U.S. Supreme Court May Announce that it Will Hear Campaign Finance Case on Jan. 22

On December 21, 2006, a 3-judge U.S. District Court in Washington, DC, invalidated part of the McCain-Feingold act. According to a web page that covers the U.S. Supreme Court, that Court may consider the federal government’s appeal at its January 19 conference. Results of the conference will be made known on January 22. The case is Federal Election Commission v Wisconsin Right to Life, no. 06-969. A parallel case is Senator John McCain v Wisconsin Right to Life, no. 06-970.

U.S. Supreme Court Receives Opposition Brief in Ballot Access Case

On January 12, the U.S. Supreme Court received the opposition brief in New York State Bd. of Elections v Lopez Torres, no. 06-766. If the state of New York wishes to rebut it, that brief must be submitted in the next two weeks. The U.S. Supreme Court will then probably decide in early March whether to hear New York’s appeal.

During August and September 2006, three U.S. Courts of Appeals struck down a state ballot access law. The three cases were from New York, Ohio and Illinois. It seems likely that neither Ohio nor Illinois will ask for U.S. Supreme Court review. Therefore, if the U.S. Supreme Court hears a ballot access case in 2007(because a state asked it to), New York is the obvious candidate.

The U.S. Supreme Court has acted in a biased fashion, over the last 23 years, in ballot access cases and in other election law cases. When a state government loses in the court below, the Court almost always hears that state government’s appeal. But when a state wins in the court below, the Court generally refuses to hear the appeal brought by the people opposed to the state law (except when the Democratic or Republican Parties bring an election law appeal to the US Supreme Court, that Court almost always accepts it).

The opposition brief filed in the Lopez Torres case makes it clear that the case is a ballot access case (New York state newspapers frequently misrepresent the case). The issues in the New York case are petition requirements that make it exceedingly difficult to get candidates for Delegate to Judicial Nominating Conventions on the primary ballot of the major parties. The opposition brief describes these petition barriers: “For each prospective delegate, the candidate would have to gather 500 valid signatures of party members residing in the specific Assembly District. As a result, the number of signatures required just to run a slate of delegates across a single Judicial District is several times larger than the number required to get onto the primary ballot for other judicial and non-judicial offices covering the same territory and rivals the number required to run for Governor statewide. In addition, a candidate would need to gather many more than the statutory minimum. Those few candidates who have tried to run alternate slates of delegates have not come close to success…One candidate testified he would have had to recruit ‘several dozen people to work full-time at gathering’ 9,000 signatures over the course of 37 days.
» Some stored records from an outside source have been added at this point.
/-- The record and key fields of SORT and SELECT. -/
def Cmd.keyOk (c : Cmd) : Bool :=
  decide (bitsOf c.w.w3 8 4 + bitsOf c.w.w3 12 3 + 1 ≤ bitsOf c.w.w3 0 6 + 1)

def Cmd.wfDesc (c : Cmd) : Bool := c.tinkerOk 0x40 true true 0xFFFF 0

def Cmd.wfLookup (c : Cmd) : Bool := c.tinkerOk 0x41 true true 0x7FF 0 && bitsOf c.w.w3 9 2 != 3

def Cmd.wfSort (c : Cmd) : Bool :=
  c.tinkerOk 0x42 true true 0x1FF3F 0 && c.keyOk && decide (bitsOf c.w.w2 8 16 ≤ 4096)

def Cmd.wfSelect (c : Cmd) : Bool :=
  c.tinkerOk 0x43 true true 0x1FF3F 0x7F && c.keyOk && decide (1 ≤ bitsOf c.w.w4 0 7)
    && decide (bitsOf c.w.w4 0 7 ≤ 64)

def Cmd.wfPack (c : Cmd) : Bool :=
  c.tinkerOk 0x44 true true 0xFF 0 && decide (1 ≤ bitsOf c.w.w3 0 6) && decide (bitsOf c.w.w3 0 6 ≤ 32)

def Cmd.wfCrc (c : Cmd) : Bool := c.tinkerOk 0x45 true true 0x7F 0 && decide (bitsOf c.w.w3 0 3 ≤ 6)

def Cmd.wfScramble (c : Cmd) : Bool := c.tinkerOk 0x46 true true 0xFFFFFFFF 0xFFFFFFFF

def Cmd.wfReenc (c : Cmd) : Bool :=
  c.tinkerOk 0x47 true false 0xFFFFFFFF 0 && decide (bitsOf c.w.w2 8 16 ≤ 1)
    && decide (c.w.w3.toNat * 64 + 64 ≤ 0x1800000)

def Cmd.wfBatch (c : Cmd) : Bool :=
  c.tinkerOk 0x48 false true 0x1FFF 0 && decide (bitsOf c.w.w2 8 16 ≤ 64)

def Cmd.wfFill (c : Cmd) : Bool := c.tinkerOk 0x49 false true 0x0FFF0FFF 0

/-! ## Ladle (R268, R269) -/

/-- Client codes of a compute region (R269). -/
def clientOk (k : Nat) : Bool := decide (k ≤ 0x23) || k == 0x3F

def Cmd.wfArm (c : Cmd) : Bool :=
  let conv := bitOf c.w.w3 8
  let client := bitsOf c.w.w4 16 6
  c.common 5 0x50 6 crs true true 0
    && c.within 0xFFFFFFFF 0xFFFFFFFF 0x003F1FFF 0xFFF (if client = 0x3F then 0x0FFFFFFF else 0) 0
    && fmtOk (bitsOf c.w.w3 0 4) && fmtOk (bitsOf c.w.w3 4 4) && clientOk client
    && (!c.elastic || decide (0xC00 ≤ bitsOf c.w.w4 0 12))
    && (if conv then chansOk (bitsOf c.w.w3 13 8) (bitsOf c.w.w3 21 8)
        else bitsOf c.w.w3 0 4 == bitsOf c.w.w3 4 4 && bitsOf c.w.w3 11 18 == 0)

/-! ## Transform engines (R351) -/

/-- Whether two sample ranges of one memory are apart. -/
def apart (a n b m : Nat) : Bool := decide (a + n ≤ b) || decide (b + m ≤ a)

/-- What FFT and IFFT share: the size, the work areas, and a plain source apart from them. -/
def Cmd.transformOk (c : Cmd) (n : Nat) : Bool :=
  let log := bitsOf c.w.w2 0 4
  let size := 2 ^ log
  decide (7 ≤ log) && decide (log ≤ 13) && decide (bitsOf c.w.w3 0 16 + 2 * size ≤ 65536)
    && decide (bitsOf c.w.w4 16 14 ≤ size)
    && (bitOf c.w.w2 4 || (decide (bitsOf c.w.w2 12 16 + n ≤ 65536)
      && (!bitOf c.w.w2 11 || apart (bitsOf c.w.w2 12 16) n (bitsOf c.w.w3 0 16) (2 * size))))

/-- The source fields that do not go together: SMEM with a ring source, SLAG with a plain one. -/
def Cmd.ringOk (c : Cmd) : Bool := if bitOf c.w.w2 4 then !bitOf c.w.w2 11 else bitsOf c.w.w2 28 2 == 0

/-- The destination and output stage of FFT and FIR. -/
def Cmd.stageOk (c : Cmd) (n extra : Nat) : Bool :=
  fmtOk (bitsOf c.w.w5 16 4) && chansOk (bitsOf c.w.w5 0 8) (bitsOf c.w.w5 8 8)
    && decide (bitsOf c.w.w6 0 25 + (2 * n * (Fmt.get (bitsOf c.w.w5 16 4)).bits + 7) / 8 + extra
      ≤ 0x1800000)

def Cmd.wfFft (c : Cmd) : Bool :=
  c.common 8 0x80 16 [8] false true 0
    && c.within 0x3FFFFFFF 0xFFFF 0x3FFF1FFF 0xFFFFF 0x0FFFFFFF 0xFFF && c.ringOk
    && c.transformOk (2 ^ bitsOf c.w.w2 0 4) && c.stageOk (bitsOf c.w.w4 16 14) 64

def Cmd.wfIfft (c : Cmd) : Bool :=
  c.common 8 0x81 16 [8] false true 0
    && c.within 0x0FFFFFEF 0x0FFFFFFF 0x3FFF1FFF 0x01F00000 0x3FFFF 0xFFF
    && c.transformOk (bitsOf c.w.w4 16 14) && decide (bitsOf c.w.w3 16 12 ≤ 2048)
    && decide (bitsOf c.w.w3 16 12 ≤ 2 ^ bitsOf c.w.w2 0 4)

def Cmd.wfFir (c : Cmd) : Bool :=
  let taps := 8 * bitsOf c.w.w3 16 8
  let n := bitsOf c.w.w4 0 16 * 2 ^ bitsOf c.w.w3 24 2 + taps
  c.common 8 0x82 16 [8] false true 0
    && c.within 0x3FFFFFF0 0x03FFFFFF 0xFFFF 0xFFFFF 0x0FFFFFFF 0xFFF && c.ringOk
    && decide (8 ≤ taps) && decide (taps ≤ 256) && decide (bitsOf c.w.w3 0 16 + taps ≤ 65536)
    && (bitOf c.w.w2 4 || (decide (bitsOf c.w.w2 12 16 + n ≤ 65536 + 2 ^ bitsOf c.w.w3 24 2)
      && (!bitOf c.w.w2 11 || apart (bitsOf c.w.w2 12 16) n (bitsOf c.w.w3 0 16) taps)))
    && c.stageOk (bitsOf c.w.w4 0 16) 0

def Cmd.wfFetch (c : Cmd) : Bool :=
  c.common 8 0x83 16 [8] false true 0 && c.within 0x0FFFFFFF 0x1FFFF 0xFFFF 0 0 0
    && decide (bitsOf c.w.w3 0 16 + bitsOf c.w.w4 0 16 ≤ 65536)
    && decide (bitsOf c.w.w2 0 25 + 4 * bitsOf c.w.w4 0 16 ≤ 0x1800000)

def Cmd.wfSteer (c : Cmd) : Bool :=
  c.common 8 0x84 16 [8] false true 0 && c.within 0xFFFFFF 0 0 0 0 0
    && decide (bitsOf c.w.w2 0 16 + 4 * bitsOf c.w.w2 16 8 ≤ 65536)

/-! ## CODE (R400, R514) -/

/-- A CODE command: its opcode, the first number of its unit class and its units, and whether it is heavy.
Units are numbered through: 16 decoders, 8 encoders, 4 polar units, 8 CRC units. -/
def Cmd.codeOk (c : Cmd) (op base units : Nat) (heavy : Bool) : Bool :=
  c.common 9 op 36 [10] true true 0
    && c.within 0x0FFFFFFF 0x0FFFFFFF 0x0FFFFFFF 0x0FFFFFFF 0xFFFFF 0
    && decide (bitsOf c.w.w2 0 4 < units) && c.unit == base + bitsOf c.w.w2 0 4
    && (if heavy then decide (0 < bitsOf c.w.w2 4 12) else bitsOf c.w.w2 4 12 == 0)
    && decide (32 ≤ bitsOf c.w.w6 0 20)
    && (!c.elastic || decide (0xC00 ≤ bitsOf c.w.w2 16 12))
    && decide (bitsOf c.w.w3 0 25 + 64 ≤ 0x1800000)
The candidate concluded that ‘there was simply no way he could overcome these organizational and financial burdens.”

To read the entire brief, click here.

Oklahoma Ballot Access Bill Introduced

On January 5, Oklahoma State Senator Randy Brogdon introduced SB 28, which lowers the number of signatures for a new party from 5% of the last vote cast, to 5,000 signatures. Between 1924 and 1975, Oklahoma had required 5,000 signatures to recognize a new party, and the state never had more than 4 parties on the ballot (including the Democratic and Republican Parties) in all those years.

SB 28 also lowers the vote test for a party to remain on the ballot from 10% for the top office (president/governor), to 1%. Finally, a group is free to pay $5,000 instead of collecting 5,000 signatures; it chooses whether to pay the money or to collect the signatures.

Internal Prohibition Party Battle Has Court Hearing on January 16

The dispute over which faction of the national Prohibition Party is the “legitimate” faction has a court hearing on January 16 in Media, Pennsylvania, at the Delaware County Courthouse. It starts at 10 a.m. The case is titled Residuary Trust Under Will of George Pennock, no. 114-1937. Normally a court would not be involved in an intra-party dispute, but in this case, a court must be involved, because the national party has been the recipient of an trust payment (set up in 1930), and only a court can tell the bank where send the money.